▶ _Work instructions_:
Starting from the line that contains "if decide (x.evLost", reproduce each line exactly through the end of the material, and include no other lines.

== == ==

/-- The phase bit after the engine's write position passes slot i (R352). -/
def nextPhase (r : Ring) : Bool :=
  if r.own.toNat % 2 ^ r.log2n.toNat = 2 ^ r.log2n.toNat - 1 then !r.phase else r.phase

/-- Counts an entry towards the ring's message and sends it when due (R351, R363). -/
def ringNotify (s : State) (f i : Nat) (imm : Bool) : State :=
  let r := ringOf s f i
  let r1 := { r with unsent := r.unsent + 1, firstUnsent := if r.unsent = 0 then s.time.dtime else r.firstUnsent }
  if r.ien && (imm || decide (r1.unsent ≥ r.count.toNat)) then
    sendMsix (setRing s f i { r1 with unsent := 0 }) f r.vector.toNat
  else setRing s f i r1

/-- Writes one entry at the engine's write position of a ring and moves it (R340, R352). The caller gives the bytes. -/
def ringWrite (s : State) (f i : Nat) (bs : List Byte) (imm : Bool) : State :=
  let r := ringOf s f i
  let a := r.base.toNat + (r.own.toNat % 2 ^ r.log2n.toNat) * entrySize r.kind
  let s1 := hostWrite s a bs
  let s2 := setRing s1 f i { r with own := r.own + 1, phase := nextPhase r }
  ringNotify s2 f i imm

/-! ### Events (R364, R365) -/

/-- The enabled event ring of a function. -/
def eventRing (x : Fn) : Option Nat := (x.rings.find? fun p => p.2.en && p.2.kind = 3).map Prod.fst

/-- The 32 bytes of an event entry (R364). -/
def eventBytes (s : State) (phase : Bool) (code arg16 arg : Nat) : List Byte :=
  leBytes 8 (now s) ++ leBytes 1 code ++ [0] ++ leBytes 2 arg16 ++ [0, 0, 0] ++
    [if phase then 1 else 0] ++ leBytes 4 (phaseOf s) ++ leBytes 4 0 ++ leBytes 8 arg

/-- Counts a drop (R365): EVENT_DROP, and the count that the next EVENT_LOST reports. A COUNTER_SAT that the drop itself
would cause is dropped on the same full or disabled ring. -/
def dropEvent (s : State) (f : Nat) : State :=
  let n := 0x2000 + 32 * f + 11
  let c := counterOf s n
  let c1 := c.add 1
  let again := !c.sat && c1.sat && c.evten && (fnOf s f).eventMask.getLsbD 5
  let s1 := setCounter s n c1
  setFn s1 f { fnOf s1 f with evLost := (fnOf s1 f).evLost + (if again then 2 else 1) }

/-- Sends an event to a function, or drops it (R364, R365). A function in D3hot takes no DMA (R503). -/
def raiseEvent (s : State) (f code arg16 arg : Nat) : State :=
  let x := fnOf s f
  if x.state ≠ .attached ∨ x.d3hot then s
  else if !x.eventMask.getLsbD (code - 1) then s
  else match eventRing x with
    | none => dropEvent s f
    | some i =>
      let r := ringOf s f i
      if ringRoom r then ringWrite s f i (eventBytes s r.phase code arg16 arg) false else dropEvent s f

/-- Once the ring has space, one EVENT_LOST entry reports the counted drops (R365). -/
def flushLost (s : State) (f : Nat) : State :=
  let x := fnOf s f
  match eventRing x with
  | none => s
  | some i =>
    let r := ringOf s f i
    if decide (x.evLost ≠ 0) && ringRoom r && decide (x.state = .attached) then
      let s1 := ringWrite s f i (eventBytes s r.phase 0x0B 0 x.evLost) false
      setFn s1 f { fnOf s1 f with evLost := 0 }
    else s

== == ==

▶ _Your solution_:
    if decide (x.evLost ≠ 0) && ringRoom r && decide (x.state = .attached) then
      let s1 := ringWrite s f i (eventBytes s r.phase 0x0B 0 x.evLost) false
      setFn s1 f { fnOf s1 f with evLost := 0 }
    else s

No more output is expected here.